theorem layFails_kept_eq {b : Bytes} {s : State} {y0 : Option Nat} {y1 : State} (he : layFails b s = (y0, y1)) (h_s : Kept r₀ s) : Kept r₀ y1 := by
  have w : Kept r₀ (layFails b s).2 := layFails_kept h_s
  rw [he] at w
  exact w

theorem putLayout_kept {b : Bytes} {runs : List (Nat × Nat × Nat)} {s : State} (h_s : Kept r₀ s) : Kept r₀ (putLayout b runs s) := by
  unfold putLayout
  try dsimp only
  repeat' first
    | with_reducible assumption | with_reducible apply poke_kept | with_reducible apply kept_ite | split
    | fail_if_no_progress with_reducible apply kept_lit

theorem enableRings_kept {s : State} (h_s : Kept r₀ s) : Kept r₀ (enableRings s) := by
  unfold enableRings
  try dsimp only
  repeat' first
    | with_reducible assumption | with_reducible apply queueEnable_kept | with_reducible apply rset_kept
    | with_reducible apply kept_ite | with_reducible apply kept_foldl | with_reducible apply keptP2_foldl
    | with_reducible apply keptP1_foldl | with_reducible apply keptW_foldl | with_reducible apply keptC_foldl
    | with_reducible apply keptA_foldl | with_reducible apply keptA2_foldl
    | (with_reducible intro _; with_reducible intros; try dsimp only)

theorem disableRings_kept {s : State} (h_s : Kept r₀ s) : Kept r₀ (disableRings s) := by
  unfold disableRings
  try dsimp only
  repeat' first
    | with_reducible assumption | with_reducible apply queueDisable_kept | with_reducible apply kept_ite
    | with_reducible apply kept_foldl | with_reducible apply keptP2_foldl | with_reducible apply keptP1_foldl
    | with_reducible apply keptW_foldl | with_reducible apply keptC_foldl | with_reducible apply keptA_foldl
    | with_reducible apply keptA2_foldl | (with_reducible intro _; with_reducible intros; try dsimp only)

theorem jobStartRun_kept {x : Started} {s : State} (h_s : Kept r₀ s) : Kept r₀ (jobStartRun x s) := by
  unfold jobStartRun
  try dsimp only
  repeat' first
    | with_reducible assumption | with_reducible apply failCmd_kept | with_reducible apply markDone_kept
    | with_reducible apply enableRings_kept | with_reducible apply changeJob_kept | with_reducible apply putLayout_kept
    | with_reducible apply layFails_kept | refine layFails_kept_eq ‹_› ?_ | split

theorem jobReleaseRun_kept {x : Started} {s : State} (h_s : Kept r₀ s) : Kept r₀ (jobReleaseRun x s) := by
  unfold jobReleaseRun
  try dsimp only
  repeat' first
    | with_reducible assumption | with_reducible apply markDone_kept | with_reducible apply rejoin_kept
    | with_reducible apply changeJob_kept | with_reducible apply disableRings_kept

theorem jobEndRun_kept {x : Started} {s : State} (h_s : Kept r₀ s) : Kept r₀ (jobEndRun x s) := by
  unfold jobEndRun
  try dsimp only
  repeat' first
    | with_reducible assumption | with_reducible apply disableRings_kept | with_reducible apply markDone_kept
    | with_reducible apply rejoin_kept | with_reducible apply changeJob_kept | with_reducible apply failCmd_kept
    | with_reducible apply kept_ite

• • • • •

[Assignment]:
The material is to be written out once more, exactly and in full.

[Output for this exercise]:
theorem layFails_kept_eq {b : Bytes} {s : State} {y0 : Option Nat} {y1 : State} (he : layFails b s = (y0, y1)) (h_s : Kept r₀ s) : Kept r₀ y1 := by
  have w : Kept r₀ (layFails b s).2 := layFails_kept h_s
  rw [he] at w
  exact w

theorem putLayout_kept {b : Bytes} {runs : List (Nat × Nat × Nat)} {s : State} (h_s : Kept r₀ s) : Kept r₀ (putLayout b runs s) := by
  unfold putLayout
  try dsimp only
  repeat' first
    | with_reducible assumption | with_reducible apply poke_kept | with_reducible apply kept_ite | split
    | fail_if_no_progress with_reducible apply kept_lit

theorem enableRings_kept {s : State} (h_s : Kept r₀ s) : Kept r₀ (enableRings s) := by
  unfold enableRings
  try dsimp only
  repeat' first
    | with_reducible assumption | with_reducible apply queueEnable_kept | with_reducible apply rset_kept
    | with_reducible apply kept_ite | with_reducible apply kept_foldl | with_reducible apply keptP2_foldl
    | with_reducible apply keptP1_foldl | with_reducible apply keptW_foldl | with_reducible apply keptC_foldl
    | with_reducible apply keptA_foldl | with_reducible apply keptA2_foldl
    | (with_reducible intro _; with_reducible intros; try dsimp only)

theorem disableRings_kept {s : State} (h_s : Kept r₀ s) : Kept r₀ (disableRings s) := by
  unfold disableRings
  try dsimp only
  repeat' first
    | with_reducible assumption | with_reducible apply queueDisable_kept | with_reducible apply kept_ite
    | with_reducible apply kept_foldl | with_reducible apply keptP2_foldl | with_reducible apply keptP1_foldl
    | with_reducible apply keptW_foldl | with_reducible apply keptC_foldl | with_reducible apply keptA_foldl
    | with_reducible apply keptA2_foldl | (with_reducible intro _; with_reducible intros; try dsimp only)

theorem jobStartRun_kept {x : Started} {s : State} (h_s : Kept r₀ s) : Kept r₀ (jobStartRun x s) := by
  unfold jobStartRun
  try dsimp only
  repeat' first
    | with_reducible assumption | with_reducible apply failCmd_kept | with_reducible apply markDone_kept
    | with_reducible apply enableRings_kept | with_reducible apply changeJob_kept | with_reducible apply putLayout_kept
    | with_reducible apply layFails_kept | refine layFails_kept_eq ‹_› ?_ | split

theorem jobReleaseRun_kept {x : Started} {s : State} (h_s : Kept r₀ s) : Kept r₀ (jobReleaseRun x s) := by
  unfold jobReleaseRun
  try dsimp only
  repeat' first
    | with_reducible assumption | with_reducible apply markDone_kept | with_reducible apply rejoin_kept
    | with_reducible apply changeJob_kept | with_reducible apply disableRings_kept

theorem jobEndRun_kept {x : Started} {s : State} (h_s : Kept r₀ s) : Kept r₀ (jobEndRun x s) := by
  unfold jobEndRun
  try dsimp only
  repeat' first
    | with_reducible assumption | with_reducible apply disableRings_kept | with_reducible apply markDone_kept
    | with_reducible apply rejoin_kept | with_reducible apply changeJob_kept | with_reducible apply failCmd_kept
    | with_reducible apply kept_ite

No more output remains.